The total L2 cache on "Arrow Lake-S" is 40 MB. This is from eight 3 MB caches from the P-cores, and four 4 MB caches from the E-core clusters (24 MB + 16 MB). We are now learning that the shared L3 cache size remains 36 MB on "Arrow Lake."
Since the "Lion Cove" P-cores lack HyperThreading, "Arrow Lake-S" is a 24-core/24-thread processor. The generational performance gain over the current Core i9-14900K will boil down to the ~14% IPC gain of "Lion Cove" over "Redwood Cove" (which in-turn was within 2% of "Raptor Cove"); and the massive 38-68% IPC improvement of the "Skymont" E-core over the "Crestmont" E-core (which in turn was +8% over "Gracemont.").
Intel is expected to debut the Core Ultra 200 series "Arrow Lake-S" desktop processors, and the LGA1851 platform led by the Intel Z890 chipset, around late-September or early-October, 2024.
57 Comments on CPU-Z Screenshot of Alleged Intel Core Ultra 9 285K "Arrow Lake" ES Surfaces, Confirms Intel 4 Process
And they slanted AMD for their naming scheme.
And one more thing, intel 4 and 3 seem to be nodelets of 7nm, but tsmc N4 and N3 are full nodes so I don't understand what was intel thinking. They wanted to be king of consolidated around the same metrics but then not so much.
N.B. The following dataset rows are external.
-- ==== Sys2Proof/Proofs/StepCircuitLaw.lean ====
section
/-! SUPPORT and CERTIFICATES. Every command keeps the laws of the Circuit Map (R26, R27, R29, R31) on the strength of these
laws alone: what touches the map is a circuit's change, a report on a group, or the redrawing of whole tables. -/
namespace Sys2Proof.Machine

variable {s t : State}

/-! ### Shared operations -/

/-- An operation that leaves the Circuit Map alone keeps its law. -/
theorem OnlyChanges.circLaw {parts : List Part} (hf : OnlyChanges parts s t) (hp : Part.circ ∉ parts) (h : s.circ.Law) :
    t.circ.Law := by
  have e : t.circ = s.circ := hf .circ hp
  rwa [e]

theorem notifyAll_circLaw (h : s.circ.Law) (now : ExTime) (ns : List Notice) : (s.notifyAll now ns).circ.Law :=
  (notifyAll_frame s now ns).circLaw (by decide) h

theorem drainCheck_circLaw (h : s.circ.Law) (now : ExTime) (g : Nat) : (s.drainCheck now g).circ.Law :=
  notifyAll_circLaw (markDrained_circLaw h g) now _

theorem enterGuard_circLaw (h : s.circ.Law) (now : ExTime) (k : Nat) : (s.enterGuard now k).circ.Law := by
  unfold State.enterGuard
  split
  · exact h
  · split
    · exact h
    · refine drainCheck_circLaw ?_ now _
      exact recast_circLaw h k _ fun _ => rfl

theorem enterReleasing_circLaw (h : s.circ.Law) (k : Nat) : (s.enterReleasing k).circ.Law :=
  recast_circLaw h k _ fun _ => rfl

/-! ### Reports on a group (R85 to R88) -/

theorem healthSuccess_circLaw (h : s.circ.Law) (now : ExTime) (g : Nat) : (s.healthSuccess now g).circ.Law := by
  have h1 := updMonitor_circLaw h g fun _ => GroupMonitor.success_law
  unfold State.healthSuccess
  split
  · exact h
  · dsimp only
    split <;> exact h1

theorem healthFailure_circLaw (h : s.circ.Law) (now : ExTime) (g : Nat) : (s.healthFailure now g).circ.Law := by
  unfold State.healthFailure
  split
  · exact h
  · rename_i r _
    have h1 := updMonitor_circLaw h g (f := fun m => m.fail r.cfg.theta) fun _ hm => GroupMonitor.fail_law hm _
    dsimp only
    split <;> exact h1

theorem probeUnsuccessful_circLaw (h : s.circ.Law) (g : Nat) : (s.probeUnsuccessful g).circ.Law := by
  unfold State.probeUnsuccessful
  split
  · exact h
  · exact updMonitor_circLaw h g fun _ hm => GroupMonitor.probeFailed_law hm _

theorem endProbe_circLaw (h : s.circ.Law) (i g : Nat) : (s.endProbe i g).circ.Law := by
  unfold State.endProbe
  split
  · exact h
  · rename_i c _
    refine (updContext_frame _ _ _).circLaw (by decide) ?_
    split
    · exact probeUnsuccessful_circLaw h g
    · exact h

/-! ### The selection pass (R62 to R68) -/

theorem examine_circLaw (h : s.circ.Law) (now : ExTime) (k : Nat) (priority : Bool) (ch : Choice) :
    (s.examine now k priority ch).1.circ.Law := by
  have h1 := updTraffic_circLaw h ch.group Traffic.attempt
  unfold State.examine
  dsimp only
  split
  · split
    · exact updTraffic_circLaw h1 _ _
    · exact h1
  · exact h1
  · split
    · exact h1
    · split
      · exact h1
      · exact (priceCheck_frame _ _ _ _ _).circLaw (by decide) h1

theorem choiceFailed_circLaw (h : s.circ.Law) (i l k g : Nat) : (s.choiceFailed i l k g).circ.Law :=
  (choiceFailed_frame s i l k g).circLaw (by decide) h

/-- A circuit's change leaves the health of every group. -/
theorem recast_health (s : State) (k : Nat) (f : Circuit → Circuit) (g : Nat) :
    ((s.recast k f).group g).map (·.mon.health) = (s.group g).map (·.mon.health) := by
  unfold State.recast
  split
  · rfl
  · simp only [State.group, State.withCirc_circ, Table.find_adjust]
    split
    · rw [Option.map_map]; rfl
    · rfl

theorem updTraffic_health (s : State) (g : Nat) (f : Traffic → Traffic) (j : Nat) :
    ((s.updTraffic g f).group j).map (·.mon.health) = (s.group j).map (·.mon.health) := by
  rw [State.updTraffic, State.updMonitor_group]
  split
  · rw [Option.map_map]; rfl
  · rfl

/-- The gate of a Suspect group may close (R87). -/
theorem closeGate_circLaw (h : s.circ.Law) {g : Nat} (hg : (s.group g).map (·.mon.health) = some .suspect) :
    (s.updMonitor g fun m => { m with gate := .closed }).circ.Law := by
  refine updGroup_circLaw h fun x hx hl => hl.congr rfl rfl rfl rfl rfl ⟨hl.monitor.1, hl.monitor.2.1, fun hn => ?_⟩
  rw [hx, Option.map_some, Option.some.injEq] at hg
  exact absurd (hg.symm.trans hn) (by decide)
I'm overall a little disappointed, we should be getting that high NA and backside power delivery at this point.
Sure TSMC have 3nm before Intel, Samsung, etc., but that's not to say it will actually be the best example of it - the transistors are usually several times bigger than 3nm for example.
For sure, TSMC are making some chip features smaller, but due to the limits of the metals in use you can only make the size of the components in the chip so small.
What I'm most impressed about is that despite moving to smaller processes, the leakage current is actually being very well controlled - the idle power numbers for example of these chips going down to low single digits whilst having billions of transistors - a while ago there were some who thought this would end up making moving to some smaller processes less desirable.